A statement issued by Durham Student Union president Megan Croll this morning has described the student body as “ashamed, embarrassed and angry at the thoughtless acts of Trevelyan College Rugby Club, who have mocked the heritage of the people and community we’re proud of.”
I fear that this may not be the case. When my college JCR issued a statement on Facebook last night condemning a ‘Thatcher vs Miners’ themed bar crawl to be hosted at our bar, I’m ashamed to say I simply read it, rolled my eyes and continued scrolling. This isn’t because I find such behaviour acceptable, but because I’ve come to expect it from Durham University students. The bar crawl, which was to be hosted by Trevelyan College rugby club, told members to come as miners with “flat caps, filth and a general disregard for personal safety”. Others were told to come as members of Thatcher’s government, or as “working-class-beating-bobbies”, with an eye to replicating the ‘Battle of Orgreave’; one of the most violent clashes during the miners’ strike of 1984-1985, where many argue that police used disproportionate and unprovoked brutality.
The Durham Miner’s association has condemned the event, which has “caused a great deal of hurt and anger for many of the local community who are rightly very proud of their mining heritage”. Durham is an incredibly beautiful city, and it lies at the heart of a county with a rich and complex history. The region was home to a largely working-class mining community which was devastated, and the industry decimated, under Thatcher’s government in the 1980’s. The heat of the conflict can still be felt today, in living memory of many of those directly affected by the strife. Although public opinion differs in the judgement of the success of Thatcher and her government, it is undeniable that events which trivialise the conflict, especially in the city of Durham, serve only to antagonize relationships between students and local people.

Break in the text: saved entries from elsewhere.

-- ==== Sys2Proof/Certificates/Slice0/Obligations.lean ====
section
/-! DEFINITION. The statements for the provers, from the numbered rules of spec/. -/

namespace Sys2Proof.Claims

open Sys2Proof.Machine

/-- S and Z of `t` are those of the 16-bit result `res`, V is `v`, and a flag writer has run (40_arith_logic.md R111). -/
def CodesOf (t : State) (res : Word) (v : Bool) : Prop :=
  t.flags.s = res.getLsbD 15 ∧ (t.flags.z = true ↔ res = 0#16) ∧ t.flags.v = v ∧ t.flagsWritten = true

/-- V of `a + b`, the bit formula of 40_arith_logic.md R111. -/
def additionV (a b : Word) : Bool := (a.getLsbD 15 == b.getLsbD 15) && ((a + b).getLsbD 15 != a.getLsbD 15)

/-- V of `a - b`, the bit formula of 40_arith_logic.md R111. -/
def subtractionV (a b : Word) : Bool := (a.getLsbD 15 != b.getLsbD 15) && ((a - b).getLsbD 15 != a.getLsbD 15)

/-- The spec refuses an instruction exactly when one of the registers it reads is unwritten (60_exceptions.md R181). -/
def RefusedUnlessWritten (i : Instr) (s : State) (written : Bool) : Prop :=
  i.specRefusal s = if written then none else some .unwrittenRegisterRead

/-- Register `r` and its bookkeeping are unchanged. -/
def RegSame (s t : State) (r : RegNum) : Prop := t.readReg r = s.readReg r ∧ t.regWritten r = s.regWritten r

/-- S, Z and V are unchanged, and their bookkeeping (10_state.md R27). -/
def CodesSame (s t : State) : Prop :=
  t.flags.s = s.flags.s ∧ t.flags.z = s.flags.z ∧ t.flags.v = s.flags.v ∧ t.flagsWritten = s.flagsWritten

/-- All four condition codes are unchanged, and their bookkeeping. For C this is the model's reading, log entry 9. -/
def AllCodesSame (s t : State) : Prop := t.flags = s.flags ∧ t.flagsWritten = s.flagsWritten

/-- Every word of the data memory reads as before. -/
def DataSame (s t : State) : Prop := ∀ a : Nat, t.dmem.read a = s.dmem.read a

/-- The instruction memory, the halted bit and the launch's switch settings are unchanged. -/
def LaunchSame (s t : State) : Prop := t.imem = s.imem ∧ t.halted = s.halted ∧ t.inputs = s.inputs

/-- The output latch and trace are unchanged. -/
def OutputSame (s t : State) : Prop := t.out = s.out ∧ t.outTrace = s.outTrace

/-- The address after this instruction when `taken` decides the branch (45_cond_branch.md R170). -/
def branchTo (s : State) (taken : Bool) (d8 : BitVec 8) : Word :=
  if taken then s.pc + 1#16 + d8.signExtend 16 else s.pc + 1#16

end Sys2Proof.Claims

open Sys2Proof Sys2Proof.Machine Sys2Proof.Claims

/-! ## Encoding -/

/-- 30_encoding.md R82 to R88: every well-formed instruction is read back from its word, with every operand at every value. -/
def Obligations.DecodeOfEncode : Prop :=
  ∀ i : Instr, i.wf = true → decode (encode i) = .ok i

/-- 30_encoding.md R86, R88: the decoder yields only well-formed instructions, so encoding what it yields and decoding again
changes nothing. -/
def Obligations.DecodedIsWellFormed : Prop :=
  ∀ (w : Word) (i : Instr), decode w = .ok i → i.wf = true ∧ decode (encode i) = decode w

/-- 30_encoding.md R89, R90, with R91: each row's mask and match select its instruction, with the fields at bits 13:11, 10:8, 7:0 and
3:0, and the rows without a mnemonic select exactly the refused words. -/
def Obligations.MaskTableSelectsInstruction : Prop :=
  ∀ w : Word,
    let f11 : RegNum := ⟨w.toNat / 2048 % 8, Nat.mod_lt _ (by decide)⟩
    let f8 : RegNum := ⟨w.toNat / 256 % 8, Nat.mod_lt _ (by decide)⟩
    let d4 : BitVec 4 := BitVec.ofNat 4 w.toNat
    let d8 : BitVec 8 := BitVec.ofNat 8 w.toNat
    (w &&& 0xC0F0#16 = 0xC000#16 ↔ decode w = .ok (.add f8 f11))
    ∧ (w &&& 0xC0F0#16 = 0xC010#16 ↔ decode w = .ok (.sub f8 f11))
    ∧ (w &&& 0xC0F0#16 = 0xC020#16 ↔ decode w = .ok (.and f8 f11))
    ∧ (w &&& 0xC0F0#16 = 0xC030#16 ↔ decode w = .ok (.or f8 f11))
    ∧ (w &&& 0xC0F0#16 = 0xC040#16 ↔ decode w = .ok (.xor f8 f11))
    ∧ (w &&& 0xC0F0#16 = 0xC050#16 ↔ decode w = .ok (.cmp f8 f11))
    ∧ (w &&& 0xC0F0#16 = 0xC060#16 ↔ decode w = .ok (.mov f8 f11))
    ∧ (w &&& 0xC0F0#16 = 0xC070#16 ↔ decode w = .ok (.addi f8 f11 d4))
    ∧ (w &&& 0xC0F0#16 = 0xC080#16 ↔ decode w = .ok (.sll f8 f11 d4.toNat))
    ∧ (w &&& 0xC0F0#16 = 0xC090#16 ↔ decode w = .ok (.slr f8 f11 d4.toNat))
    ∧ (w &&& 0xC0F0#16 = 0xC0A0#16 ↔ decode w = .ok (.srl f8 f11 d4.toNat))
    ∧ (w &&& 0xC0F0#16 = 0xC0B0#16 ↔ decode w = .ok (.sra f8 f11 d4.toNat))
    ∧ (w &&& 0xC0F0#16 = 0xC0C0#16 ↔ decode w = .ok (.inp f8))
    ∧ (w &&& 0xC0F0#16 = 0xC0D0#16 ↔ decode w = .ok (.out f11))
    ∧ (w &&& 0xC0F0#16 = 0xC0F0#16 ↔ decode w = .ok .halt)
    ∧ (w &&& 0xC000#16 = 0x0000#16 ↔ decode w = .ok (.ld f11 f8 d8))
    ∧ (w &&& 0xC000#16 = 0x4000#16 ↔ decode w = .ok (.st f11 f8 d8))
    ∧ (w &&& 0xF800#16 = 0x8000#16 ↔ decode w = .ok (.li f8 d8))
    ∧ (w &&& 0xF800#16 = 0xA000#16 ↔ decode w = .ok (.b d8))
    ∧ (w &&& 0xFF00#16 = 0xB800#16 ↔ decode w = .ok (.be d8))
    ∧ (w &&& 0xFF00#16 = 0xB900#16 ↔ decode w = .ok (.blt d8))
    ∧ (w &&& 0xFF00#16 = 0xBA00#16 ↔ decode w = .ok (.ble d8))
    ∧ (w &&& 0xFF00#16 = 0xBB00#16 ↔ decode w = .ok (.bne d8))
    ∧ (w &&& 0xC0F0#16 = 0xC0E0#16
        ∨ w &&& 0xF800#16 ∈ [0x8800#16, 0x9000#16, 0x9800#16, 0xA800#16, 0xB000#16]
        ∨ w &&& 0xFF00#16 ∈ [0xBC00#16, 0xBD00#16, 0xBE00#16] ↔ decode w = .error .reserved)
    ∧ (w &&& 0xFF00#16 = 0xBF00#16 ↔ decode w = .error .contested)

/-- 30_encoding.md R88, R93: the reserved words are exactly the classes (a), (b), (c), the contested ones exactly the class (d), and every
other word decodes. -/
def Obligations.UndefinedWordsAreTheFourClasses : Prop :=
  ∀ w : Word,
    let classA := w &&& 0xC0F0#16 = 0xC0E0#16
    let op2 := w.extractLsb' 11 3
    let classB := w &&& 0xC000#16 = 0x8000#16 ∧ op2 ∈ [0b001#3, 0b010#3, 0b011#3, 0b101#3, 0b110#3]
    let classC := 0xBC00 ≤ w.toNat ∧ w.toNat ≤ 0xBEFF
    let classD := 0xBF00 ≤ w.toNat ∧ w.toNat ≤ 0xBFFF
    (decode w = .error .reserved ↔ classA ∨ classB ∨ classC)
    ∧ (decode w = .error .contested ↔ classD)
    ∧ ((∃ i, decode w = .ok i) ↔ ¬ (classA ∨ classB ∨ classC ∨ classD))

/-- 45_cond_branch.md R175: `cond` 100, 101, 110 are refused as reserved and 111 as contested, by the decoder and so by the step; and
under the other value of BNE_COND, 111 is BNE and 011 is the contested value. -/
def Obligations.OtherCondValuesAreRefused : Prop :=
  (∀ (d8 : BitVec 8) (s : State), s.halted = false → s.pc.toNat < 4096 →
    (∀ c ∈ [0b100#3, 0b101#3, 0b110#3], s.imem.read s.pc.toNat = formatI 0b111#3 c d8 → step s = .refused .reservedEncoding)
    ∧ (s.imem.read s.pc.toNat = formatI 0b111#3 0b111#3 d8 → step s = .refused .contestedEncoding))
  ∧ (∀ (p : Config.Params) (d8 : BitVec 8), p.bneCond = 0b111#3 →
    decodeWith p (formatI 0b111#3 0b111#3 d8) = .ok (.bne d8)
    ∧ decodeWith p (formatI 0b111#3 0b011#3 d8) = .error .contested)

/-- 30_encoding.md R92: an instruction's unused fields may hold any value, and MOV, ADDI and the shifts do not read the old value of
Rd. -/
def Obligations.UnusedFieldsAreIgnored : Prop :=
  ∀ (rs rd rs' rd' : RegNum) (d d' : BitVec 4) (f f' : BitVec 3) (d8 : BitVec 8) (s : State) (v : Word),
    (∀ op3 ∈ [0b0000#4, 0b0001#4, 0b0010#4, 0b0011#4, 0b0100#4, 0b0101#4, 0b0110#4],
      decode (formatR rs rd op3 d) = decode (formatR rs rd op3 d'))
    ∧ decode (formatR rs rd 0b1100#4 d) = decode (formatR rs' rd 0b1100#4 d')
    ∧ decode (formatR rs rd 0b1101#4 d) = decode (formatR rs rd' 0b1101#4 d')
    ∧ decode (formatR rs rd 0b1111#4 d) = decode (formatR rs' rd' 0b1111#4 d')
    ∧ decode (formatI 0b100#3 f d8) = decode (formatI 0b100#3 f' d8)
    ∧ (s.regWritten rs = true → rd ≠ rs →
      ∀ i ∈ [.mov rd rs, .addi rd rs d, .sll rd rs d.toNat, .slr rd rs d.toNat, .srl rd rs d.toNat, .sra rd rs d.toNat],
        ∃ t u, exec i s = .next t ∧ exec i (s.writeReg rd v) = .next u
          ∧ u.readReg rd = t.readReg rd ∧ CodesSame t u ∧ u.pc = t.pc)

/-- A few words written out from the format figures of 30_encoding.md R82 to R85 decode to what they stand for. -/
def Obligations.SampleWordsDecode : Prop :=
  decode 0b1100000011110000#16 = .ok .halt
  ∧ decode 0b1101101001111000#16 = .ok (.addi 2 3 0b1000#4)
  ∧ decode 0b1101101010100100#16 = .ok (.srl 2 3 4)
  ∧ decode 0b0101010110101010#16 = .ok (.st 2 5 0xAA#8)
  ∧ decode 0b1000000100001010#16 = .ok (.li 1 10#8)
  ∧ decode 0b1010011111111111#16 = .ok (.b 0xFF#8)
  ∧ decode 0b1011101111111101#16 = .ok (.bne 0xFD#8)

/-! ## The step -/

/-- 10_state.md R25: the step function, in its four parts, and none when halted. -/
def Obligations.StepFunction : Prop :=
  ∀ s : State,
    (s.halted = true → step s = .fault .halted)
    ∧ (s.halted = false →
      (4096 ≤ s.pc.toNat → step s = .refused .fetchOutOfRange)
      ∧ (s.pc.toNat < 4096 →
        (decode (s.imem.read s.pc.toNat) = .error .reserved → step s = .refused .reservedEncoding)
        ∧ (decode (s.imem.read s.pc.toNat) = .error .contested → step s = .refused .contestedEncoding)
        ∧ (∀ i, decode (s.imem.read s.pc.toNat) = .ok i → step s = exec i s)))

/-- A step runs the decoded instruction: the word at `pc` decodes to a well-formed instruction, and step is exec of it (10_state.md R25). -/
def Obligations.StepRunsDecodedInstruction : Prop :=
  ∀ (s : State) (i : Instr), s.halted = false → s.pc.toNat < 4096 → i.wf = true →
    decode (s.imem.read s.pc.toNat) = .ok i → step s = exec i s
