-- ==== Sys2Proof/Tests/Slice0.lean ====
section
/-! SUPPORT. Tests of the model. Expected results are those of 95_test_vectors.md or worked by hand from the rule named. -/

namespace Sys2Proof

/-! An ill-formed term for each check of WellFormed. -/

theorem test_wf_sll : (Instr.sll 0 0 16).wf = false := by decide
theorem test_wf_slr : (Instr.slr 1 2 16).wf = false := by decide
theorem test_wf_srl : (Instr.srl 3 4 17).wf = false := by decide
theorem test_wf_sra : (Instr.sra 5 6 400).wf = false := by decide
theorem test_wf_top_count : (Instr.sra 5 6 15).wf = true := by decide

/-! Decoding of words written out bit by bit from 30_encoding.md R82 to R91 (operands as in 95_test_vectors.md where it has the word). -/

theorem test_decode_add : decode 0b1101101000000000#16 = .ok (.add 2 3) := by decide
theorem test_decode_sub : decode 0b1101101000010000#16 = .ok (.sub 2 3) := by decide
theorem test_decode_and : decode 0b1101101000100000#16 = .ok (.and 2 3) := by decide
theorem test_decode_or : decode 0b1101101000110000#16 = .ok (.or 2 3) := by decide
theorem test_decode_xor : decode 0b1110010101000000#16 = .ok (.xor 5 4) := by decide
theorem test_decode_cmp : decode 0b1101000101010000#16 = .ok (.cmp 1 2) := by decide
theorem test_decode_mov : decode 0b1110010101100000#16 = .ok (.mov 5 4) := by decide
theorem test_decode_addi : decode 0b1101101001111000#16 = .ok (.addi 2 3 0b1000#4) := by decide
theorem test_decode_sll : decode 0b1101101010001000#16 = .ok (.sll 2 3 8) := by decide
theorem test_decode_slr : decode 0b1100100110011111#16 = .ok (.slr 1 1 15) := by decide
theorem test_decode_srl : decode 0b1101101010100100#16 = .ok (.srl 2 3 4) := by decide
theorem test_decode_sra : decode 0b1100000010111111#16 = .ok (.sra 0 0 15) := by decide
theorem test_decode_in : decode 0b1111100111000101#16 = .ok (.inp 1) := by decide
theorem test_decode_out : decode 0b1100011111010000#16 = .ok (.out 0) := by decide
theorem test_decode_halt : decode 0b1111111111111111#16 = .ok .halt := by decide
theorem test_decode_ld : decode 0b0011111110000000#16 = .ok (.ld 7 7 0x80#8) := by decide
theorem test_decode_st : decode 0b0101010110101010#16 = .ok (.st 2 5 0xAA#8) := by decide
theorem test_decode_li : decode 0b1000011111111111#16 = .ok (.li 7 0xFF#8) := by decide
theorem test_decode_b : decode 0b1010011111111111#16 = .ok (.b 0xFF#8) := by decide
theorem test_decode_be : decode 0b1011100000000001#16 = .ok (.be 0x01#8) := by decide
theorem test_decode_blt : decode 0b1011100111111011#16 = .ok (.blt 0xFB#8) := by decide
theorem test_decode_ble : decode 0b1011101000000011#16 = .ok (.ble 0x03#8) := by decide
theorem test_decode_bne : decode 0b1011101111111101#16 = .ok (.bne 0xFD#8) := by decide
theorem test_decode_reserved :
    decode 0xC0E0#16 = .error .reserved ∧ decode 0xFFEF#16 = .error .reserved ∧ decode 0x8800#16 = .error .reserved
      ∧ decode 0xB7FF#16 = .error .reserved ∧ decode 0xBC00#16 = .error .reserved ∧ decode 0xBEFF#16 = .error .reserved := by
  decide
theorem test_decode_contested : decode 0xBF00#16 = .error .contested ∧ decode 0xBFFD#16 = .error .contested := by decide
theorem test_encode_words :
    encode .halt = 0xC0F0#16 ∧ encode (.addi 0 0 0#4) = 0xC070#16 ∧ encode (.st 0 2 12#8) = 0x420C#16
      ∧ encode (.blt 0xFB#8) = 0xB9FB#16 := by decide

/-! One step of each instruction from a small state. Expected values are the rows of 95_test_vectors.md section 2, or the corner cases of
the rule named. -/

namespace Tests

open Machine

/-- A running machine at `pc` with these registers written and these S, Z, V. -/
def setup (pc : Word) (regs : List (RegNum × Word)) (f : Bool × Bool × Bool) : State :=
  regs.foldl (fun s p => s.writeReg p.1 p.2)
    { State.reset with pc := pc, flags := { s := f.1, z := f.2.1, v := f.2.2, c := false }, flagsWritten := true }

/-- The state after the word `w` is run at `s`. -/
def after (w : Word) (s : State) : Option State :=
  match step (s.withFetchWord 16 w.toNat) with
  | .next t => some t
  | .fault _ => none
  | .refused _ => none

/-- Why the word `w` is refused at `s`. -/
def refusal (w : Word) (s : State) : Option Refusal :=
  match step (s.withFetchWord 16 w.toNat) with
  | .next _ => none
  | .fault _ => none
  | .refused r => some r

/-- Register `r`, S, Z, V and pc. -/
def seen (r : RegNum) (t : State) : Word × Bool × Bool × Bool × Word := (t.readReg r, t.flags.s, t.flags.z, t.flags.v, t.pc)

/-- Registers 2 and 3 as in 95_test_vectors.md section 2.2, S, Z, V all set before. -/
def two (a b : Word) : State := setup 1#16 [(2, a), (3, b)] (true, true, true)

theorem test_add_negative_overflow : (after 0xDA00#16 (two 0x8000#16 0xFFFF#16)).map (seen 2) = some (0x7FFF#16, false, false, true, 2#16) := by decide
theorem test_add_same_register : (after 0xD200#16 (two 0x8000#16 0#16)).map (seen 2) = some (0#16, false, true, true, 2#16) := by decide
theorem test_sub_order : (after 0xDA10#16 (two 3#16 5#16)).map (seen 2) = some (0xFFFE#16, true, false, false, 2#16) := by decide
theorem test_sub_overflow : (after 0xDA10#16 (two 0#16 0x8000#16)).map (seen 2) = some (0x8000#16, true, false, true, 2#16) := by decide
theorem test_and : (after 0xDA20#16 (two 0xF0F0#16 0x3C3C#16)).map (seen 2) = some (0x3030#16, false, false, false, 2#16) := by decide
theorem test_or : (after 0xDA30#16 (two 0xF0F0#16 0x3C3C#16)).map (seen 2) = some (0xFCFC#16, true, false, false, 2#16) := by decide
theorem test_xor : (after 0xDA40#16 (two 0x8000#16 0x8000#16)).map (seen 2) = some (0#16, false, true, false, 2#16) := by decide
theorem test_logic_clears_c : ((after 0xDA40#16 { two 1#16 2#16 with flags := ⟨true, true, true, true⟩ }).map fun t => t.flags.c) = some false := by decide
theorem test_cmp_keeps_register : (after 0xDA50#16 (two 0x8000#16 1#16)).map (seen 2) = some (0x8000#16, false, false, true, 2#16) := by decide
theorem test_cmp_overflow : (after 0xDA50#16 (two 0x7FFF#16 0xFFFF#16)).map (seen 3) = some (0xFFFF#16, true, false, true, 2#16) := by decide
theorem test_mov : (after 0xDA60#16 (setup 1#16 [(3, 0x8001#16)] (false, true, true))).map (seen 2) = some (0x8001#16, true, false, false, 2#16) := by decide
theorem test_mov_is_a_copy : (after 0xDA60#16 (two 5#16 0x7FFF#16)).map (seen 3) = some (0x7FFF#16, false, false, false, 2#16) := by decide
theorem test_addi_smallest : (after 0xDA78#16 (two 0x1111#16 0x8007#16)).map (seen 2) = some (0x7FFF#16, false, false, true, 2#16) := by decide
theorem test_addi_filler : (after 0xC070#16 (setup 1#16 [(0, 0x8000#16)] (false, true, true))).map (seen 0) = some (0x8000#16, true, false, false, 2#16) := by decide
theorem test_sll : (after 0xDA8F#16 (two 0#16 0x7FFF#16)).map (seen 2) = some (0x8000#16, true, false, false, 2#16) := by decide
theorem test_sll_zero_count : (after 0xDA80#16 (two 0#16 0x8001#16)).map (seen 2) = some (0x8001#16, true, false, false, 2#16) := by decide
theorem test_slr : (after 0xDA94#16 (two 0#16 0x8001#16)).map (seen 2) = some (0x0018#16, false, false, false, 2#16) := by decide
theorem test_slr_top_count : (after 0xDA9F#16 (two 0#16 0x7FFF#16)).map (seen 2) = some (0xBFFF#16, true, false, false, 2#16) := by decide
theorem test_srl : (after 0xDAA4#16 (two 0#16 0x8001#16)).map (seen 2) = some (0x0800#16, false, false, false, 2#16) := by decide
theorem test_srl_to_zero : (after 0xDAAF#16 (two 0#16 0x7FFF#16)).map (seen 2) = some (0#16, false, true, false, 2#16) := by decide
theorem test_sra : (after 0xDAB4#16 (two 0#16 0x8001#16)).map (seen 2) = some (0xF800#16, true, false, false, 2#16) := by decide
theorem test_sra_same_register : (after 0xC0BF#16 (setup 1#16 [(0, 0x8000#16)] (false, true, true))).map (seen 0) = some (0xFFFF#16, true, false, false, 2#16) := by decide
theorem test_in : (after 0xC4C0#16 ((setup 1#16 [] (true, false, true)).setSwitches [⟨0xA5#8, 0xC3#8⟩])).map (seen 4) = some (0xA5C3#16, true, false, true, 2#16) := by decide
theorem test_in_next_setting :
    ((after 0xC4C0#16 ((setup 1#16 [] (true, false, true)).setSwitches [⟨0#8, 1#8⟩, ⟨0#8, 2#8⟩])).map fun t => (t.readReg 4, t.inputs))
      = some (1#16, [⟨0#8, 2#8⟩]) := by decide
theorem test_out :
    ((after 0xD0D0#16 { setup 1#16 [(2, 0x1A0F#16)] (true, false, true) with out := 7#16, outTrace := [7#16] }).map
      fun t => (t.out, t.outTrace, t.display, t.flags.s, t.pc))
      = some (0x1A0F#16, [7#16, 0x1A0F#16], some [1#4, 0xA#4, 0#4, 0xF#4], true, 2#16) := by decide
theorem test_halt :
    ((after 0xC0F0#16 { State.reset with pc := 7#16 }).map fun t => (t.halted, t.pc, step t)) = some (true, 7#16, .fault .halted) := by
  rfl
theorem test_ld_last_word :
    (after 0x197F#16 { setup 1#16 [(1, 0x0F80#16)] (true, false, true) with dmem := [(4095, 0x1111#16)] }).map (seen 3)
      = some (0x1111#16, true, false, true, 2#16) := by decide
theorem test_ld_wraps_and_refuses :
    (after 0x1902#16 { setup 1#16 [(1, 0xFFFF#16)] (true, false, true) with dmem := [(1, 0x2222#16)] }).map (seen 3)
      = some (0x2222#16, true, false, true, 2#16)
    ∧ refusal 0x1901#16 (setup 1#16 [(1, 0x0FFF#16)] (true, false, true)) = some .dataAddressOutOfRange
    ∧ refusal 0x19FF#16 (setup 1#16 [(1, 0#16)] (true, false, true)) = some .dataAddressOutOfRange := by decide
theorem test_st :
    ((after 0x420C#16 (setup 1#16 [(0, 0x8008#16), (2, 0x14#16)] (true, false, true))).map fun t => (t.dmem, t.pc))
      = some ([(32, 0x8008#16)], 2#16) := by decide
theorem test_st_keeps_the_form :
    ((after 0x420C#16 { setup 1#16 [(0, 0#16), (2, 0x14#16)] (true, false, true) with dmem := [(3, 1#16), (32, 5#16)] }).map State.dmem)
      = some [(3, 1#16)] := by decide
theorem test_li : (after 0x8080#16 (setup 1#16 [] (true, false, true))).map (seen 0) = some (0xFF80#16, true, false, true, 2#16) := by decide
theorem test_b : (after 0xA080#16 (setup 200#16 [] (true, false, true))).map State.pc = some 73#16 := by decide
theorem test_b_below_zero :
    (after 0xA0FD#16 (setup 1#16 [] (true, false, true))).map (fun t => (t.pc, step t)) = some (0xFFFF#16, .refused .fetchOutOfRange) := by
  rfl
theorem test_be :
    (after 0xB801#16 (setup 4#16 [] (false, true, false))).map State.pc = some 6#16
    ∧ (after 0xB801#16 (setup 4#16 [] (false, false, false))).map State.pc = some 5#16 := by decide
theorem test_blt :
    (after 0xB902#16 (setup 5#16 [] (false, false, true))).map State.pc = some 8#16
    ∧ (after 0xB902#16 (setup 5#16 [] (true, false, true))).map State.pc = some 6#16 := by decide
theorem test_ble :
    (after 0xBA03#16 (setup 10#16 [] (false, true, true))).map State.pc = some 14#16
    ∧ (after 0xBA03#16 (setup 10#16 [] (true, false, true))).map State.pc = some 11#16 := by decide
theorem test_bne :
    (after 0xBBFD#16 (setup 5#16 [] (false, false, false))).map State.pc = some 3#16
    ∧ (after 0xBBFD#16 (setup 5#16 [] (false, true, false))).map State.pc = some 6#16 := by decide

/-- 10_state.md R39; 95_test_vectors.md E3. -/
theorem test_reset : State.reset.pc = 1#16 ∧ State.reset.halted = false ∧ State.reset.outTrace = [] ∧ State.reset.display = none := by decide

/-- An empty instruction memory holds LD r0, 0(r0) everywhere (43_load_store.md R151, the word 0000; log entry 22). -/
theorem test_reset_steps : State.reset.fetchInstr = .ok (.ld 0 0 0#8) := by decide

Coming to Durham, I could never have imagined just how homogeneous the student population would be. The majority of people I meet here are like me: Southern and middle-class. Diversity is an asset to any university, but recent accommodation fee increases and cuts to bursaries make it abundantly clear that Durham is in no hurry to become more accessible to people of working-class backgrounds. In turn, this leads to a dichotomy between students and locals, exacerbated by thoughtless acts such as those of the Trevelyan rugby team. The event is by its very conception divisive, and incredibly reductive of the very real hardships felt by those affected by the miners’ strike with whom we share this city. As the Miner’s association has also pointed out, there are of course students at Durham who are from working-class or mining backgrounds who may well feel alienated by such a careless mockery of their history.
Of course, there are many students who will think it wrong to de facto condemn a bar crawl which features Margaret Thatcher. As I have already said, many are great proponents of her legacy, and it could be argued that to call off the event as it is offensive to local people is to enforce an anti-Thatcher narrative which is potentially unfounded. There is a time and a place to have academic debate surrounding the legacy of the contentious Iron Lady and to engage with the history of this region, but this is certainly better suited to the debate chamber of the Union Society or politics seminars than to Cuth’s Bar on a Wednesday evening. If we are going to ask local people to welcome us into their community, we need to be respectful of their heritage.
In a statement issued by the Durham University Labour Society, the event exemplifies “the abhorrent classism shown by many students at this University… This has added to the pretentious atmosphere of the university, and it is no wonder that many students from lower income families do not feel at home at this university.” At time of writing, the sustained silence of the Durham University Conservative Association in response to the scandal feels comparatively loaded. I am ashamed to say that I was surprised to wake up this morning to see this story on national news. It goes to show just how normalised insensitivity to class issues is at Durham University. If you’re going to go to university in Durham, you need to respect the all-too-recent history of this incredible city, which is still fresh in the minds and impacting the lives of many of the people around you, without whom your university experience simply couldn’t happen.